Шенон Фергюсон — пастор Городской церкви сообщества (Metropolitan community church), а в прошлом соцработник и судебный психолог. Также Шенон — небинарная персона, прошедшая длинный путь к осознанию и определению собственной идентичности. Шенон посетили Россию впервые во время фестиваля “Квирфест” осенью 2018 года и тогда же поговорили с Nuntiare et Recreare о своем пути к священническому служению, пониманию себя и перспективах христианства.
“Бог — это любовь, любовь может прийти только от Бога, и любовь не может быть неправильной”
— Вы сказали, что с детства чувствовали призвание к священническому служению. Ваша семья была христианской?
— Да. Моя мать рассказывала, что еще когда мне было три-четыре года, я просили взять меня в церковь. Моя семья не ходила в церковь часто, в основном на похороны или свадьбу, но я хотели ходить. Когда мне было семь, мы переехали в новый дом, рядом с которым на ближайшем углу была церковь. И поскольку по пути туда не надо было переходить дорогу, мама разрешила мне ходить туда в одиночку. Я на самом деле не помню такого времени, когда у меня не было связи с Богом. Хотя эта связь была более сильной в одни периоды и менее интенсивной в другие, и она, конечно, усилилась в течение времени. Уже в подростковом возрасте я поняли, что призваны к служению, и думали о том, чтобы пойти в монастырь, но решили этого не делать. Потом я потеряли родителей, закончили учебу, работали соцработником и судебным психологом в тюрьме. И только когда мне было сорок, я поняли, что невозможно всю жизнь избегать своего призвания. И тогда я оставили свою работу в тюрьме и начали подготовку к рукоположению.
— В рамках какой конфессии все это происходило?
— Первым моим храмом была маленькая пресвитерианская часовня. Родители считали своей церковью Церковь Англии просто потому, что это было нормой. Я думаю, что они крестили меня в Церкви Англии в детстве. Позже, после пресвитерианской часовни, я стали ходить к баптистам. Если меня спрашивают, какой у меня церковный бэкграунд, я обычно отвечаю, что баптистский. По большей части потому, что именно в баптистской церкви моя вера углубилась и появились знания в области теологии. Безусловно, мне более комфортно с евангелическим стилем богослужения и с тем, чтобы крещение происходило во взрослом возрасте. Но в течение последующих лет я были и в Католической, и в Пятидесятнической, и в Методистской церкви. То есть у меня все очень эклектично. А рукоположили меня уже в Городской церкви сообщества.

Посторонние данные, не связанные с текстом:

/-- When nothing fails the seven lines after them make its four raw writes. -/
theorem State.run_byteArrival_transfer {s : State} {ws : List WriteAnswer} (h : s.readyAlone = true)
    (hw : s.env.writes = .ok :: .ok :: .ok :: .ok :: ws) (i : Instr) (isData : Bool) (b : Byte) (d : Tick) :
    State.runLines 11 s.cur (s.byteArrival i isData b d) =
      (((s.arrived i).byteStart s.cur).byteWrite3 s.cfg ((s.arrived i).byteControl isData) b).withSeq s.cur
        (some ⟨i, recordLines d, (s.arrived i).byteControl isData, (s.arrived i).byteNow s.cur, 0⟩) := by
  obtain ⟨hs, -, hopen, -⟩ := s.readyAlone_iff.mp h
  obtain ⟨hr, -⟩ := s.quietStart_iff.mp hs
  obtain ⟨hcfg, -, hreq, -⟩ := (s.unchanged_arrived i).trans ((s.arrived i).unchanged_byteStart s.cur)
  rw [State.runLines_add 4 7, State.run_byteArrival_wait h, ← hcfg]
  exact State.run_byteTransfer_ok (n := 0) (by rwa [hreq]) (by simpa using hopen) (by simpa using hw)

/-- The arrival and WAIT make no raw write. -/
theorem State.attempts_byteStart (s : State) (i : Instr) (r : Nat) :
    attemptsOf ((s.arrived i).byteStart r).events = attemptsOf s.events := by
  obtain ⟨hwait, -⟩ := traffic_waitEvents (s.arrived i) ((s.arrived i).byteNow r)
  have hcmd : attemptsOf (cmdEvents s i) = [] := by
    unfold cmdEvents
    split <;> rfl
  have hstart : attemptsOf [.acquire r, .now ((s.arrived i).byteNow r)] = [] := rfl
  rw [State.byteStart_events, State.arrived_events]
  simp only [attemptsOf_append, hcmd, hstart, hwait, List.append_nil]

/-- A run cut after its first lines: its events lie before the cut or after it. -/
theorem lapses_around_cut {s v t : State} {i : Instr} {isData : Bool} {b : Byte} {d : Tick} {x : Option Progress} {m : Nat}
    (h : s.readyAlone = true) (hb : byteOf s.cfg i = some (isData, b, d)) (hx : exec i s = .next t) (hm : m ≤ 96)
    (hcut : State.runLines m s.cur (s.byteArrival i isData b d) = v.withSeq s.cur x) : Lapses s v ∧ Lapses v t := by
  have hbudget : s.budget = m + (s.budget - m) := by
    simp only [State.budget]
    omega
  rw [exec_eq_run_byteArrival h hb, hbudget, State.runLines_add, hcut] at hx
  obtain rfl := Host.Outcome.next.inj hx
  obtain ⟨hclock, hevents⟩ := hcut ▸ (s.lapses_arrive i _).trans (State.lapses_runLines m s.cur (s.byteArrival i isData b d))
  obtain ⟨hclock', hevents'⟩ := State.lapses_runLines (s.budget - m) s.cur (v.withSeq s.cur x)
  exact ⟨⟨hclock, hevents⟩, ⟨hclock', hevents'⟩⟩

/-! ### The spacing law (R147) -/

/-- The raw writes of a byte write that does not fail have finished when RECORD reads the clock. -/
theorem attempt_finish_le_doneClock {s t : State} {i : Instr} {isData : Bool} {b : Byte} {d : Tick} {ws : List WriteAnswer}
    (h : s.readyAlone = true) (hb : byteOf s.cfg i = some (isData, b, d)) (hw : s.env.writes = .ok :: .ok :: .ok :: .ok :: ws)
    (hx : exec i s = .next t) {e : Stamped} (he : e ∈ t.history.drop s.history.length)
    (hattempt : e.event.attempted.isSome = true) : e.finish ≤ (s.arrived i).doneClock s.cur isData b := by
  obtain ⟨hcfg, -⟩ := s.unchanged_arrived i
  obtain ⟨hfirst, hrest⟩ := lapses_around_cut h hb hx (by decide) (State.run_byteArrival_transfer h hw i isData b d)
  refine (hfirst.attempt_finish hrest ?silent he hattempt).trans ?clock
  case silent =>
    rw [(byteSent_of_exec h hb hw hx).attempts, State.byteControl, hcfg, State.arrived_ctx,
      State.byteWrite3_events (ws := ws) (by simpa using hw), attemptsOf_append, State.attempts_byteStart,
      attemptsOf_transferEvents]
  case clock =>
    rw [State.doneClock, hcfg]
    exact State.clock_le_recordClock _
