-- ==== Sys2Proof/Syntax.lean ====
section
/-! DEFINITION. The commands of the PK-9648: one constructor of `Instr` for each row of spec/opcode_table.json,
with the row's operands. A descriptor command carries the descriptor the device read; a happening carries what
happened (an instant, a measured value, the bytes received). -/

namespace Sys2Proof

/-- The 12-bit code of one conversion of a sense converter (09, R292; 10, R305). -/
abbrev Code := BitVec 12

/-- A descriptor as the device read it (R37, R40): its submission ring, its 64 bytes, and the parameter block
that its pointer gave (R38), read once. -/
structure Desc where
  sq : Nat
  bytes : List Byte
  block : List Byte
  deriving DecidableEq, Repr

/-- The bodies of link packets (R26, R75, R93, R170, R174, R202). -/
inductive PKind where
  | bcast | mark | query | answer | sect | lock | lockAck | refCheck | refReply | enum | fault | asleep | view | chan
  deriving DecidableEq, Repr

/-- A record carried by the Osund link: its kind, the position it is for, the position it comes from, its bytes. -/
structure Packet where
  kind : PKind
  dst : Nat
  src : Nat
  body : List Byte
  deriving DecidableEq, Repr

/-- Which access of the host memory or the mailbox failed (R67). -/
inductive DmaAccess where
  | fetch (sq : Nat) (addr : Nat)
  | entry (ring : Nat) (addr : Nat)
  | shadow (sq : Nat) (addr : Nat)
  | block (d : Desc) (addr : Nat)
  deriving DecidableEq, Repr

/-- A digital input that is filtered (R352); `encAB` stands for A and B of one encoder changing at once (R353). -/
inductive Inp where
  | encA (n : Nat)
  | encB (n : Nat)
  | encAB (n : Nat)
  | encZ (n : Nat)
  | pulse (n : Nat)
  | gpio (n : Nat)
  | stepin (n : Nat)
  deriving DecidableEq, Repr


/-- A CAN frame on a bus (R376): identifier with bit 30 for the extended format, eflags, data. -/
structure CanFrame where
  id : Nat
  eflags : Nat
  data : List Byte
  deriving DecidableEq, Repr

/-- An error that a controller detects (R382, R384): while it transmits or not, the last error code of R400, the buffer
that was being sent, and what ISO 11898-1 makes of it beyond the code: `quiet` where its exceptions leave the transmit
counter alone, `more` further steps of 8 (log 23). -/
structure CanErr where
  tx : Bool
  code : Nat
  buf : Nat
  quiet : Bool
  more : Nat
  deriving DecidableEq, Repr

/-- What process data belong to (R396): a Section element, by tc_section, or the Function element. -/
inductive TcElem where
  | section_ (n : Nat)
  | function
  deriving DecidableEq, Repr

/-- The process data of R396, by designation. -/
inductive Pd where
  | setWorkState | sectionControl
  | setCondensed (group : Nat)
  | actCondensed (group : Nat)
  | actWorkState | onTime | offTime
  | setVolume | setMass | setCount
  | actVolume | actMass | actCount
  | other (ddi : Nat)
  deriving DecidableEq, Repr
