-- ==== Sys2Proof/Machine/Float.lean ====
section
/-! DEFINITION. IEEE 754 binary32 arithmetic (R8), rounded to nearest, ties to even. A finite value is read as
an exact integer in units of 2^-149, so every operation is one exact integer computation and one rounding. -/

namespace Sys2Proof.Machine

/-- The quiet NaN that the operations below give. -/
def fNaN : F32 := 0x7FC00000#32

/-- Plus and minus infinity. -/
def fInf (neg : Bool) : F32 := if neg then 0xFF800000#32 else 0x7F800000#32

def fZero : F32 := 0#32
def fOne : F32 := 0x3F800000#32

def fNeg? (x : F32) : Bool := bit x.toNat 31
def fIsNaN (x : F32) : Bool := bits x.toNat 23 8 == 255 && bits x.toNat 0 23 != 0
def fIsInf (x : F32) : Bool := bits x.toNat 23 8 == 255 && bits x.toNat 0 23 == 0

/-- Neither infinite nor a NaN. -/
def fFinite (x : F32) : Bool := bits x.toNat 23 8 != 255

/-- The magnitude of a finite value in units of 2^-149. -/
def fMag (x : F32) : Nat :=
  let e := bits x.toNat 23 8
  let m := bits x.toNat 0 23
  if e = 0 then m else (2 ^ 23 + m) * 2 ^ (e - 1)

/-- A finite value in units of 2^-149. An infinity reads as a number beyond every finite value. -/
def fVal (x : F32) : Int :=
  let m : Int := if fIsInf x then (2 : Int) ^ 300 else fMag x
  if fNeg? x then -m else m

/-- The integer nearest to `n / d`, ties to even. -/
def divRne (n d : Nat) : Nat :=
  let q := n / d
  let r := n % d
  if 2 * r > d then q + 1 else if 2 * r = d ∧ q % 2 = 1 then q + 1 else q

/-- The binary32 value nearest to `n / d` units of 2^-149, ties to even, infinity on overflow. -/
def fRound (neg : Bool) (n d : Nat) : F32 :=
  let q := n / d
  let k := Nat.log2 q - 23
  let m := divRne n (d * 2 ^ k)
  let b := k * 2 ^ 23 + m
  let b := if b ≥ 0x7F800000 then 0x7F800000 else b
  BitVec.ofNat 32 (b + if neg then 2 ^ 31 else 0)

/-- The binary32 value nearest to `i` units of 2^-149. -/
def fOfUnits (i : Int) : F32 := fRound (i < 0) i.natAbs 1

/-- The binary32 value nearest to the fraction `n / d`. -/
def fOfFrac (n : Int) (d : Nat) : F32 := fRound (n < 0) (n.natAbs * 2 ^ 149) d

/-- The binary32 value nearest to an integer. -/
def fOfInt (i : Int) : F32 := fOfFrac i 1

def fAbs (x : F32) : F32 := BitVec.ofNat 32 (x.toNat % 2 ^ 31)
def fNeg (x : F32) : F32 := x ^^^ 0x80000000#32

def fAdd (x y : F32) : F32 :=
  if fIsNaN x || fIsNaN y then fNaN
  else if fIsInf x then (if fIsInf y && fNeg? x != fNeg? y then fNaN else x)
  else if fIsInf y then y
  else
    let s := fVal x + fVal y
    if s = 0 then fRound (fNeg? x && fNeg? y) 0 1 else fOfUnits s

def fSub (x y : F32) : F32 := if fIsNaN y then fNaN else fAdd x (fNeg y)

def fMul (x y : F32) : F32 :=
  let neg := fNeg? x != fNeg? y
  if fIsNaN x || fIsNaN y then fNaN
  else if fIsInf x || fIsInf y then
    (if (fFinite x && fMag x == 0) || (fFinite y && fMag y == 0) then fNaN else fInf neg)
  else fRound neg (fMag x * fMag y) (2 ^ 149)

def fDiv (x y : F32) : F32 :=
  let neg := fNeg? x != fNeg? y
  if fIsNaN x || fIsNaN y then fNaN
  else if fIsInf x then (if fIsInf y then fNaN else fInf neg)
  else if fIsInf y then fRound neg 0 1
  else if fMag y = 0 then (if fMag x = 0 then fNaN else fInf neg)
  else fRound neg (fMag x * 2 ^ 149) (fMag y)

/-- Integer square root by binary digits, `fuel` of them. -/
def isqrtAux (n : Nat) : Nat → Nat → Nat
  | 0, r => r
  | f + 1, r => let t := r + 2 ^ f; isqrtAux n f (if t * t ≤ n then t else r)

/-- The largest `r` with `r * r ≤ n`, for `n` below 2^1200. -/
def isqrt (n : Nat) : Nat := isqrtAux n (Nat.log2 n / 2 + 1) 0

def fSqrt (x : F32) : F32 :=
  if fIsNaN x then fNaN
  else if fFinite x && fMag x == 0 then x
  else if fNeg? x then fNaN
  else if fIsInf x then x
  else
    let n := fMag x * 2 ^ 149 * 2 ^ 64
    let r := isqrt n
    fRound false (2 * r + if r * r = n then 0 else 1) (2 ^ 33)

/-- Ordered comparison: false where either side is a NaN. -/
def fLt (x y : F32) : Bool := !fIsNaN x && !fIsNaN y && decide (fVal x < fVal y)
def fLe (x y : F32) : Bool := !fIsNaN x && !fIsNaN y && decide (fVal x ≤ fVal y)
def fEq (x y : F32) : Bool := !fIsNaN x && !fIsNaN y && decide (fVal x = fVal y)
def fMin (x y : F32) : F32 := if fLt y x then y else x
def fMax (x y : F32) : F32 := if fLt x y then y else x
def fClamp (lo hi x : F32) : F32 := fMax lo (fMin hi x)

/-- `x` times `k`, rounded toward minus infinity to an integer (0 where `x` is not finite). -/
def fFloorMul (x : F32) (k : Nat) : Int :=
  if fFinite x then (fVal x * k) / ((2 ^ 149 : Nat) : Int) else 0

/-- `x` times `k`, rounded to the nearest integer, ties to even (0 where `x` is not finite). -/
def fRoundMul (x : F32) (k : Nat) : Int :=
  if fFinite x then
    (let m := divRne (fMag x * k) (2 ^ 149); if fNeg? x then -(m : Int) else m)
  else 0

/-- The nearest integer, ties to even. -/
def fToInt (x : F32) : Int := fRoundMul x 1

/-- Within two bounds; false for a NaN. -/
def fIn (lo hi x : F32) : Bool := fLe lo x && fLe x hi

/-- Above zero. -/
def fPos (x : F32) : Bool := fLt fZero x

end Sys2Proof.Machine
end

— Некоторые церкви более консервативны, другие менее. Был ли у вас какой-то конфликт, внутренний или внешний, связанный с ориентацией и идентичностью?
— Баптистская церковь была очень консервативной в то время, когда я туда ходили. Там совершенно ясно давали понять, что гомосексуальность не является частью божественного плана. Сейчас там все очень сильно зависит от конкретной общины. Но в те времена, когда я активно участвовали в богослужениях и жизни общины, я вообще не осознавали свою сексуальность. Только через несколько лет, уехав из дома, я поняли, что меня привлекают женщины. В любом случае, тогда у меня был такой период перебирания церквей. Несколько лет я меняли церкви одну за другой, не задерживаясь ни в одной общине достаточно долго, чтобы начались неудобные вопросы. И у меня никогда не возникало реальных проблем или отвержения в общинах, в которых я были. Я думаю, отчасти дело в моем подходе. Я не позиционирую себя так, что вот, я делаю что-то не так, но пожалуйста, позвольте мне здесь побыть. Я просто приходили в церковь вместе со своей партнершей, для меня это даже не было вопросом. И у людей даже не возникало мысли, что со мной что-то не так, потому что я это так не преподносили. Дело в моей уверенности, что между мной и Богом все в порядке.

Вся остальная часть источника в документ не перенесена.